The "copy problem" is something that has been discussed at LSFMM before, French said, but things have gotten better over the last year due to efforts by Oracle, Amazon, Microsoft, and others. Things are also changing for copy operations; many of them are done to and from the cloud, which has to deal with a wide variation in network latency. At the other end, NVMe is making larger storage faster at a relatively affordable price. Meanwhile virtualization is taking more CPU, at times, because operations that might have been offloaded to network hardware are being handled by the CPU.
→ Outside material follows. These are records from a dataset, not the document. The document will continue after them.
/-- The row pointer that ends a row; the cursor holds that of its own row (R243, R247). One that is read is checked against the one
before it, and the cursor that stands at a malformed one is at the end of the row before (R236, R248; assumption 29). -/
def CurEnv.rowEnd (e : CurEnv) (c : Cur) (r : Nat) : Except CurStop Nat :=
  if r ≤ c.b.pos then .ok c.b.off
  else match if r = c.b.pos + 1 then .ok c.b.off else e.word c.b (4 * r), e.word c.b (4 * (r + 1)) with
    | .ok x, .ok y =>
      if y < x then
        .error (.bad 4 1 { c with a := { c.a with pos := min c.a.fin (max c.a.pos x) }, b := { c.b with pos := r - 1, off := x } })
      else .ok y
    | .error z, _ => .error z
    | _, .error z => .error z

/-- Whether a row ends behind a position. -/
def CurEnv.rowBeyond (e : CurEnv) (c : Cur) (p r : Nat) : Except CurStop Bool := (e.rowEnd c r).map (fun x => decide (p < x))

/-- The row that holds a position, from the cursor's row on, with the next row's pointer: a search (R247; assumption 29). -/
def CurEnv.rowOf (e : CurEnv) (c : Cur) (p : Nat) : Except CurStop (Nat × Nat) :=
  match bisect (e.rowBeyond c p) 33 c.b.pos (c.b.fin - 1) with
  | .error z => .error z
  | .ok r => (e.rowEnd c r).map (fun x => (r, x))

/-- Part `j` of an EXPAND cursor (R247). -/
def CurEnv.expandPart (e : CurEnv) (c : Cur) (k j : Nat) : Except CurStop Cur :=
  let n := c.a.fin - c.a.pos
  let lo := c.a.pos + j * n / k
  let hi := c.a.pos + (j + 1) * n / k
  let part (r off : Nat) : Cur :=
    { c with a := { c.a with pos := lo, fin := hi }, b := { c.b with pos := r, off := off }, j := j, k := k, cnt := 0 }
  if lo = hi then .ok (part c.b.pos c.b.off)
  else (e.rowOf c lo).map (fun r => part r.1 r.2)

/-- The parts of a cursor (R247). -/
def CurEnv.split (e : CurEnv) (c : Cur) (k : Nat) : Except CurStop (List Cur) :=
  if c.mode = 2 then
    (List.range k).foldl (fun acc j =>
      match acc with
      | .error z => .error z
      | .ok ps => (e.expandPart c k j).map (fun p => ps ++ [p])) (.ok [])
  else e.splitMerge c k

/-! ### What a split reads -/

/-- The addresses of global memory at which the remaining elements of an IDX32 stream stand, each with the one before it, against which it
is checked (R236). -/
def SplitView.elemVas (v : SplitView) (ms : List Nat) : List Nat :=
  ms.flatMap (fun m => if m < v.count then (if m = 0 then [] else [v.own.base + v.own.off + 4 * (m - 1)]) ++ [v.own.base + v.own.off + 4 * m] else [])

/-- The addresses that CXSPLIT reads of one stream in global memory (R247): all that remains of one that it walks; of one that it searches,
the elements that the search for each of some indexes tests, with the elements of some numbers. -/
def CurEnv.viewVas (e : CurEnv) (v : SplitView) (ts ms : List Nat) : List Nat :=
  if v.own.loc then []
  else if v.walked.isSome then (List.range (v.own.fin - v.own.off)).map (fun k => v.own.base + v.own.off + k)
  else v.elemVas (ts.flatMap (fun t => bisected (e.reaches v t) 33 0 v.count) ++ ms)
But copying files is one of the simplest, most intuitive operations for users; people do it all the time. He made multiple copies of his presentation slides in various locations, for example. Some of the most common utilities used are rsync, which is part of the Samba tools, scp from OpenSSH, and cp from the coreutils.

The source code for cp is "almost embarrassingly small" at around 4K lines of code; scp is about the same and rsync is somewhat larger. They each have to deal with some corner cases as well. He showed some examples of the amount of time it takes to copy files on Btrfs and ext4 on two different drives attached to his laptop, one faster and one slower. On the slow drive with Btrfs, scp took almost five times as long as cp for a 1GB copy. On the fast drive, for a 2GB copy on ext4, cp took 1.2s (1.7s on the slow), scp 1.7s (8.4s), and rsync took 4.3s (not run on the slow drive, apparently). These represent "a dramatic difference in performance" for a "really stupid" copy operation

The I/O size for cp is 128K and the others use 16K, which explains some of the difference, he said. These copies are all going through the page cache, which is kind of odd because you don't normally need the data you just copied again. None of the utilities uses O_DIRECT, if they did there would an improvement in the performance of a few percent, he said. Larger I/O sizes would also improve things.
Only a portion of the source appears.